Novartis and UK group Vectura will be celebrating news that regulators in Europe and Japan have issued green lights for the dual bronchodilator Ultibro Breezhaler for the treatment of COPD, a progressive disease that is expected to be the third leading cause of death by 2020.
In Europe, the European Commission approved once-daily Ultibro Breezhaler (indacaterol 85mcg/glycopyrronium 43mcg, also known as QVA149) as a maintenance bronchodilator treatment to relieve symptoms in adult patients with the condition, which is estimated to affect around 10% of its population.
The Japanese Ministry of Health, Labour and Welfare gave the thumbs up for once-daily Ultibro Inhalation Capsules (glycopyrronium 50mcg/indacaterol 110mcg), delivered through the Breezhaler device, for relief of various symptoms due to airway obstruction in COPD, which affects 5.3 million in the country alone.
According to Novartis, dual bronchodilation with Ultibro Breezhaler "is expected to set a new standard of care in COPD", by combining the efficacy benefits and safety profiles of two of its established treatments - the LABA, Onbrez Breezhaler (indacaterol) and the LAMA Seebri Breezhaler (glycopyrronium bromide).

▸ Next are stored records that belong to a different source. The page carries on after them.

-- ==== Sys2Proof/Machine/WaveEngine.lean ====
section
/-!
DEFINITION. The wave sequencer's work: holds between waves (R290, R291), starting a wave, a hop, a delivery, what its ranges
land (R284 to R289, R292, R293), its end and its retirement (R274, R278, R282).
-/

namespace Sys2Proof.Machine

/-- Slot fields of a control word. -/
def WaveRec.slotA (r : WaveRec) : Nat := bits r.control 2 0
def WaveRec.slotB (r : WaveRec) : Nat := bits r.control 5 3
def WaveRec.mode (r : WaveRec) : Nat := bits r.control 4 3
def WaveRec.copySlot (r : WaveRec) : Nat := bits r.control 7 5
def WaveRec.combine (r : WaveRec) : Nat := bits r.control 11 9
def WaveRec.acc (r : WaveRec) : Bool := r.control.getLsbD 12
def WaveRec.flag3 (r : WaveRec) : Bool := r.control.getLsbD 3

/-- The transfer; count ignores it (R285). -/
def WaveRec.transfer (r : WaveRec) : Nat := if r.combine = 6 then 0 else bits r.control 8 6

/-- Slots named by the Present and Absent masks. -/
def WaveRec.maskSlots (r : WaveRec) : List Nat :=
  (List.range 8).filter fun k => r.present / 2 ^ k % 2 == 1 || r.absent / 2 ^ k % 2 == 1

/-- Resources that a wave reads (R290, R310): slots 0 to 7; 8 stands for the arrival counters read. -/
def Wave.reads (w : Wave) : List Nat :=
  let r := w.wrec
  match w.op with
  | .mark => r.maskSlots ++ (if r.mode = 2 then [r.copySlot] else [])
  | .clear => r.maskSlots
  | .prop => r.slotA :: (if r.acc then [r.slotB] else [])
  | .propf => [r.slotA, r.slotB]
  | .collect => r.maskSlots ++ [r.slotA]
  | .collectg => r.maskSlots ++ [r.slotA]
  | .ncount => [8]
  | .descend => [r.slotA]

/-- Resources that a wave writes: 8 the arrival counters cleared, 9 added to. -/
def Wave.writes (w : Wave) : List Nat :=
  let r := w.wrec
  match w.op with
  | .mark => [r.slotA]
  | .clear => [r.slotA]
  | .prop => [r.slotB, 9]
  | .propf => [r.slotB, 9]
  | .collect => []
  | .collectg => []
  | .ncount => [8]
  | .descend => []

/-- A wave conflicts with an earlier one (R291). -/
def Wave.clashes (w v : Wave) : Bool :=
  let slots := fun (l : List Nat) => l.filter (· < 8)
  (slots w.reads).any v.writes.contains
    || (slots w.writes).any (fun k => v.reads.contains k || v.writes.contains k)
    || (w.op == .ncount && (v.writes.contains 9 || v.op == .ncount))
    || (w.writes.contains 9 && v.op == .ncount)

/-- A wave has not ended. -/
def Wave.open (w : Wave) : Bool := w.phase == .held || w.phase == .running

/-- A wave is held behind an earlier unended wave of its graph (R291). -/
def State.waveHeld (s : State) (w : Wave) : Bool :=
  s.waves.any fun v => v.2.graph == w.graph && decide (v.2.seqNo < w.seqNo) && v.2.open && w.clashes v.2

/-- What the engines see for a wave. -/
def State.eye (s : State) (w : Wave) : Eye :=
  { st := s, g := s.graph w.graph, root := s.rootOf w.launch, refused := w.denied, forms := false }

/-- The error field of a wave for what halted it (R277). -/
def Halted.waveError : Halted → Nat
  | .fault _ _ _ => 0
  | .column => 1
  | .mismatch => 1
  | .malformed => 2
  | .channel => 5
  | .lost => 6
  | .compressed => 2
  | .denied => 4
  | .weight => 3
  | .deep => 2

/-- A wave that met a translation fault parks; any other halt ends it in error (R277, R294). -/
def State.waveHalt (s : State) (place : Nat) (w : Wave) (h : Halted) : State :=
  match h with
  | .fault die k va => (s.putWave place { w with parked := true }).raiseFault die w.launch (.wave place) k va
  | h => s.putWave place { w with err := h.waveError, phase := .running }

/-- No fill of a wave waits for the host's answer. -/
def State.waveIdle (s : State) (place : Nat) : Bool :=
  s.dies.all fun d => !(d.2.faults ++ d.2.waiting).any fun f => f.who == .wave place

/-- The result of a piece of engine work on a wave: what it writes, and the wave after it. -/
abbrev Work := Except Halted (List GWrite × Wave)

/-- Engine work performed at one moment: all of its writes or none (R287, DESIGN CHOICE, log 15). -/
def State.perform (s : State) (place : Nat) (w : Wave) (k : Work) : State :=
  match k with
  | .error h => s.waveHalt place w h
  | .ok (ws, w') => match (s.eye w).canWrite ws with
    | .error h => s.waveHalt place w h
    | .ok _ => (s.graphWrite (s.rootOf w.launch) ws).putWave place { w' with parked := false, denied := none }

/-- MARK and CLEAR (R283, R284): matching is decided on the bits at the wave's start. -/
def markWork (y : Eye) (w : Wave) : Work := do
  let r := w.wrec
  let t := r.slotA
  let f := y.g.slot t
  let hits ← y.select r.admits (r.range y.g)
  let ws ← hits.mapM fun q => do
    let pres := y.presWrite q.1 q.2.pres t (w.op == .mark)
    if w.op == .mark && r.mode == 1 then
      pure [pres, y.slotWrite q.1 t (List.replicate f.2 r.fill)]
    else if w.op == .mark && r.mode == 2 then
      let v ← y.slot q.1 r.copySlot
      pure [pres, y.slotWrite q.1 t (v.map (slotConvert (y.g.slot r.copySlot).1 f.1))]
    else pure [pres]
  pure (ws.flatten, w)

/-- Contributions along the enabled edges of a node (R286). weigh refuses a weight (R288). (DEDUCED, log 32.) -/
def Eye.sends (y : Eye) (r : WaveRec) (u slot : Nat) (weigh : Nat → Bool) : Except Halted (List Contribution) := do
  let f := (y.g.slot slot).1
  let v ← y.slot u slot
  let es ← y.edges u
  let on := es.filter fun e => r.edgeMask / 2 ^ e.kind % 2 == 1
  if on.any fun e => weigh e.weight then throw .weight
  pure (on.map fun e => ⟨e.target, (v.map (widen f)).map (transfer f r.transfer e.weight)⟩)

/-- A number put into an ascending list without repeats. -/
def insertNat (n : Nat) : List Nat → List Nat
  | [] => [n]
  | a :: r => if n < a then n :: a :: r else if n = a then a :: r else a :: insertNat n r

/-- One hop of a level-mode wave (R287): the frontier's sends in canonical order, the combine at each receiver, everything
committed at one moment. (DESIGN CHOICE, log 15.) -/
def hopWork (y : Eye) (w : Wave) : Work := do
  let r := w.wrec
  let d := r.slotB
  let f := y.g.slot d
  let sent ← w.frontier.mapM fun u => y.sends r u (if w.hops = 0 then r.slotA else d) fun _ => false
  let got := sent.flatten
  let nodes := (got.map (·.node)).foldr insertNat []
  let res ← nodes.mapM fun v => do
    let e ← y.node v
    let old ← if e.holds d then y.slot v d else pure []
    let n ← y.arrivals v
    let mine := (got.filter (·.node == v)).map (·.elems)
    let new := combineAll r.combine f.1 f.2 mine (if r.acc && e.holds d then some old else none)
    let changed : Bool := !r.acc || !e.holds d || new != old
    pure (v, changed, [y.presWrite v e.pres d true, y.arrivalWrite v (n + mine.length)]
      ++ (if f.1 = 0 then [] else [y.slotWrite v d new]))
  let next := (res.filter (·.2.1)).map (·.1)
  let h := w.hops + 1
  pure ((res.map (·.2.2)).flatten, { w with hops := h, frontier := next, limit := decide (r.hops ≤ h) && !next.isEmpty })

/-- A weight that ends a PROPF in error (R288): under min a negative one, under max a positive one; a NaN in both. -/
def badWeight (r : WaveRec) (w : Nat) : Bool :=
  r.transfer == 2 && (match FFmt.f16.decode w with
    | .nan _ _ => true
    | .inf neg => neg == (r.combine == 2)
    | .fin neg m _ => m != 0 && neg == (r.combine == 2))

/-- The first sends of a PROPF (R288). -/
def freeStart (y : Eye) (w : Wave) : Work := do
  let r := w.wrec
  let start ← y.select (·.holds r.slotA) (List.range y.g.count)
  let sent ← start.mapM fun q => y.sends r q.1 r.slotA (badWeight r)
  pure ([], { w with sends := sent.flatten })

/-- One delivery of a PROPF, or the sends of a node whose slot has changed since it last sent (R288, R289): n chooses. (DESIGN CHOICE, log 15.) -/
def freeWork (y : Eye) (w : Wave) (n : Nat) : Work := do
  let r := w.wrec
  let d := r.slotB
  let f := y.g.slot d
  match w.sends[n]? with
  | some c =>
    let e ← y.node c.node
    let old ← if e.holds d then y.slot c.node d else pure []
    let a ← y.arrivals c.node
    let new := combineAll r.combine f.1 f.2 [c.elems] (if e.holds d then some old else none)
    let changed : Bool := !e.holds d || new != old
    let ws := [y.arrivalWrite c.node (a + 1)] ++ (if !changed then [] else
      [y.presWrite c.node e.pres d true] ++ (if f.1 = 0 then [] else [y.slotWrite c.node d new]))
    pure (ws, { w with sends := w.sends.eraseIdx n, frontier := if changed then insertNat c.node w.frontier else w.frontier })
  | none =>
    match w.frontier[n - w.sends.length]? with
    | some u =>
      let sent ← y.sends r u d (badWeight r)
      pure ([], { w with sends := w.sends ++ sent, frontier := w.frontier.filter (· != u) })
    | none => pure ([], w)

/-- The entries that COLLECT finds, in ascending node order (R292, R293). -/
def collectData (y : Eye) (r : WaveRec) : Except Halted (List (List Byte)) := do
  let t := r.slotA
  let f := y.g.slot t
  let hits ← y.select (fun v => r.admits v && v.holds t) (r.range y.g)
  hits.mapM fun q => do
    if r.flag3 && f.1 != 0 then
      let v ← y.slot q.1 t
      let bs := v.flatMap fun e => leBytes (fmtBytes f.1) e.toNat
      pure (leBytes 4 q.1 ++ bs ++ List.replicate ((4 - bs.length % 4) % 4) 0#8)
    else pure (leBytes 4 q.1)

/-- The sources of each node of the range, in canonical order (R293). -/
def collectgData (y : Eye) (r : WaveRec) : Except Halted (List (List (List Byte))) := do
  let holders ← y.select (·.holds r.slotA) (List.range y.g.count)
  let edges ← holders.mapM fun q => do
    let es ← y.edges q.1
    pure ((es.filter fun e => r.edgeMask / 2 ^ e.kind % 2 == 1).map fun e => (q.1, e))
  let all := edges.flatten
  (r.range y.g).mapM fun v => do
    let e ← y.node v
    pure (if !r.admits e then [] else
      (all.filter fun q => q.2.target == v).map fun q =>
        leBytes 4 q.1 ++ (if r.flag3 then leBytes 4 q.2.weight else []))

/-- Offsets: how many sources stand before each node of the range (R293). -/
def offsetsOf : Nat → List Nat → List Nat
  | n, [] => [n]
  | n, k :: r => n :: offsetsOf (n + k) r

/-- What a wave with landings will land, per range; how much it found; what it writes (R292, R293). -/
def gatherData (y : Eye) (w : Wave) : Except Halted (List (List Byte) × Nat × List GWrite) := do
  let r := w.wrec
  match w.op with
  | .collect =>
    let es ← collectData y r
    pure ([(es.take r.cap).flatten], es.length, [])
  | .collectg =>
    let vs ← collectgData y r
    let all := vs.flatten
    let offs := offsetsOf 0 (vs.map (·.length))
    pure ([(all.take r.cap).flatten, offs.flatMap (leBytes 4)], all.length, [])
  | _ =>
    let ns ← (r.range y.g).mapM fun v => do
      let n ← y.arrivals v
      pure (v, n)
    pure ([ns.flatMap fun q => leBytes 4 q.2], 0, ns.map fun q => y.arrivalWrite q.1 0)

/-- Bytes given to ranges, in order. -/
def State.fillRanges (s : State) : List Nat → List (List Byte) → State
  | id :: r, bs :: br => match aget s.ranges id with
    | some q => (s.putRange id { q with bytes := bs }).fillRanges r br
    | none => s.fillRanges r br
  | _, _ => s

/-- A wave starts (R287, R288, R291): sweeps are performed, frontiers are read, landings are gathered. -/
def State.startWave (s : State) (place : Nat) (w : Wave) : State :=
  let y := s.eye w
  let go := { w with phase := WavePhase.running }
  match w.op with
  | .mark => s.perform place w (markWork y go)
  | .clear => s.perform place w (markWork y go)
  | .prop => s.perform place w (do
      let f ← y.select (·.holds w.wrec.slotA) (List.range y.g.count)
      pure ([], { go with frontier := f.map (·.1) }))
  | .propf => s.perform place w (freeStart y go)
  | .descend => s.putWave place go
  | _ =>
    match gatherData y w with
    | .error h => s.waveHalt place w h
    | .ok (data, found, ws) =>
      let go := { go with found := found, trunc := w.op != WaveOp.ncount && decide (w.wrec.cap < found) }
      match y.canWrite ws with
      | .error h => s.waveHalt place w h
      | .ok _ =>
        ((s.graphWrite y.root ws).putWave place { go with parked := false, denied := none }).fillRanges w.ranges data

/-- The next word of a wave's landing (R293, R196). -/
def State.landWave (s : State) (id : Nat) (r : Range) (launch : Nat) : State :=
  let bs := r.bytes.take 4
  let s := s.landBytes launch id ⟨r.dest, r.start + r.mark⟩ bs
  match aget s.ranges id with
  | some q => s.putRange id { q with mark := q.mark + bs.length, bytes := q.bytes.drop 4 }
  | none => s

/-- Everything that a wave lands has landed. -/
def State.waveLanded (s : State) (w : Wave) : Bool :=
  w.ranges.all fun id => ((aget s.ranges id).map (·.bytes.isEmpty)).getD true

/-- A wave has done its work, or has met an error (R277, R287, R288). -/
def State.waveOver (s : State) (w : Wave) : Bool :=
  w.open && !w.frozen && (w.err != 0 || (w.phase == .running && (match w.op with
    | .mark => true
    | .clear => true
    | .prop => decide (0 < w.hops) && (w.frontier.isEmpty || decide (w.wrec.hops ≤ w.hops))
    | .propf => w.sends.isEmpty && w.frontier.isEmpty
    | .descend => false
    | _ => s.waveLanded w)))

/-- A graph that is to be unbound is, once its waves have been retired (R282). -/
def State.settleUnbind (s : State) (place : Nat) : State :=
  let g := s.graph place
  if g.unbind.isNone || s.waves.any (fun w => w.2.graph == place) then s
  else (s.putGraph place { gen := (g.gen + 1) % 256 }).complete (.gunbind place g.gen)

/-- A wave is retired (R278): its place is free; a graph and a launch may have waited for it. -/
def State.retireWave (s : State) (place : Nat) (w : Wave) : State :=
  (({ s with waves := adel s.waves place }.settleUnbind w.graph).finishLaunch w.launch)

/-- Writing a count (R293): a 64-bit value at a counter's location. -/
def State.counterPut (s : State) (loc : CounterLoc) (n : Nat) : State :=
  match loc with
  | .none => s
  | .sp d a => s.publishAtomic d none false s.nextId (cellsAt a (leBytes 8 n))
  | .sh k c a => s.shStore k c (cellsAt a (leBytes 8 n))

/-- The ranges of a wave that can be deregistered at its end leave (R199, R278). -/
def State.retireRanges (s : State) (ids : List Nat) : State :=
  ids.foldl (fun s id => match aget s.ranges id with
    | some r => match r.unit with
      | .die _ => s
      | _ => if s.canDeregister r then s.dropRange id else s
    | none => s) s

/-- The end of a wave, in the order of R274: landings, count, status, counter add, flag; then its retirement (R278). The
hops of a free-mode wave are a free value (DEDUCED, log 16). -/
def State.endWave (s : State) (place : Nat) (w : Wave) : State :=
  let failed := w.err != 0
  let s := w.ranges.foldl (fun s id => s.closeRange id w.launch failed) s
  let s := s.counterPut w.wrec.countRef w.found
  let free := w.op == .propf
  let w := { w with
    phase := if failed then .failed else .ended
    hops := if free then Config.freeNat s.fresh % 256 else w.hops }
  let s := { s with fresh := if free then s.fresh + 1 else s.fresh }.putWave place w
  let s := s.counterAdd w.counter (if w.incr == 0#32 then 1 else w.incr.toNat)
  let s := (s.complete (.wave w.handle)).retireRanges w.ranges
  if w.ranges.any fun id => (aget s.ranges id).isSome then s else s.retireWave place w

/-- The lowest free wave place (R270, DESIGN CHOICE, log 8). -/
def State.wavePlace (s : State) : Option Nat := lowest 64 fun p => (aget s.waves p).isNone

/-- Ranges in these units are free, counting repeats (R195). -/
def State.rangesFree (s : State) (us : List RangeUnit) : Bool :=
  us.all fun u => match u with
    | .unregistered => true
    | .core _ => decide ((s.ranges.filter fun r => r.2.unit == u).length + (us.filter (· == u)).length ≤ Config.landingRanges)
    | .die _ => decide ((s.ranges.filter fun r => r.2.unit == u).length + (us.filter (· == u)).length ≤ Config.gazetteerRanges)

/-- The graph that a handle names for a launch (R276 subcode 2, R281, R282). -/
def State.graphOf (s : State) (launch : Nat) (h : Word) : Option Nat :=
  let g := s.graph (bits h 5 0)
  if bits h 31 14 = 0 ∧ g.live ∧ g.unbind = none ∧ g.gen = bits h 13 6 ∧ g.launch = launch then some (bits h 5 0) else none

end Sys2Proof.Machine
end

Approval in both regions comes on the back of data from the Phase III clinical trial program IGNITE, which showed that Ultibro Breezhaler significantly improved lung function versus several current standard treatments, and "significant symptomatic improvements" versus placebo in breathlessness, exercise tolerance, rescue medication use and health-related quality of life, the Swiss drug giant said.
The approval of the product in the European Union triggers a $10 million milestone to the UK's Vectura, which licensed rights to glycopyrronium bromide to Novartis in 2005.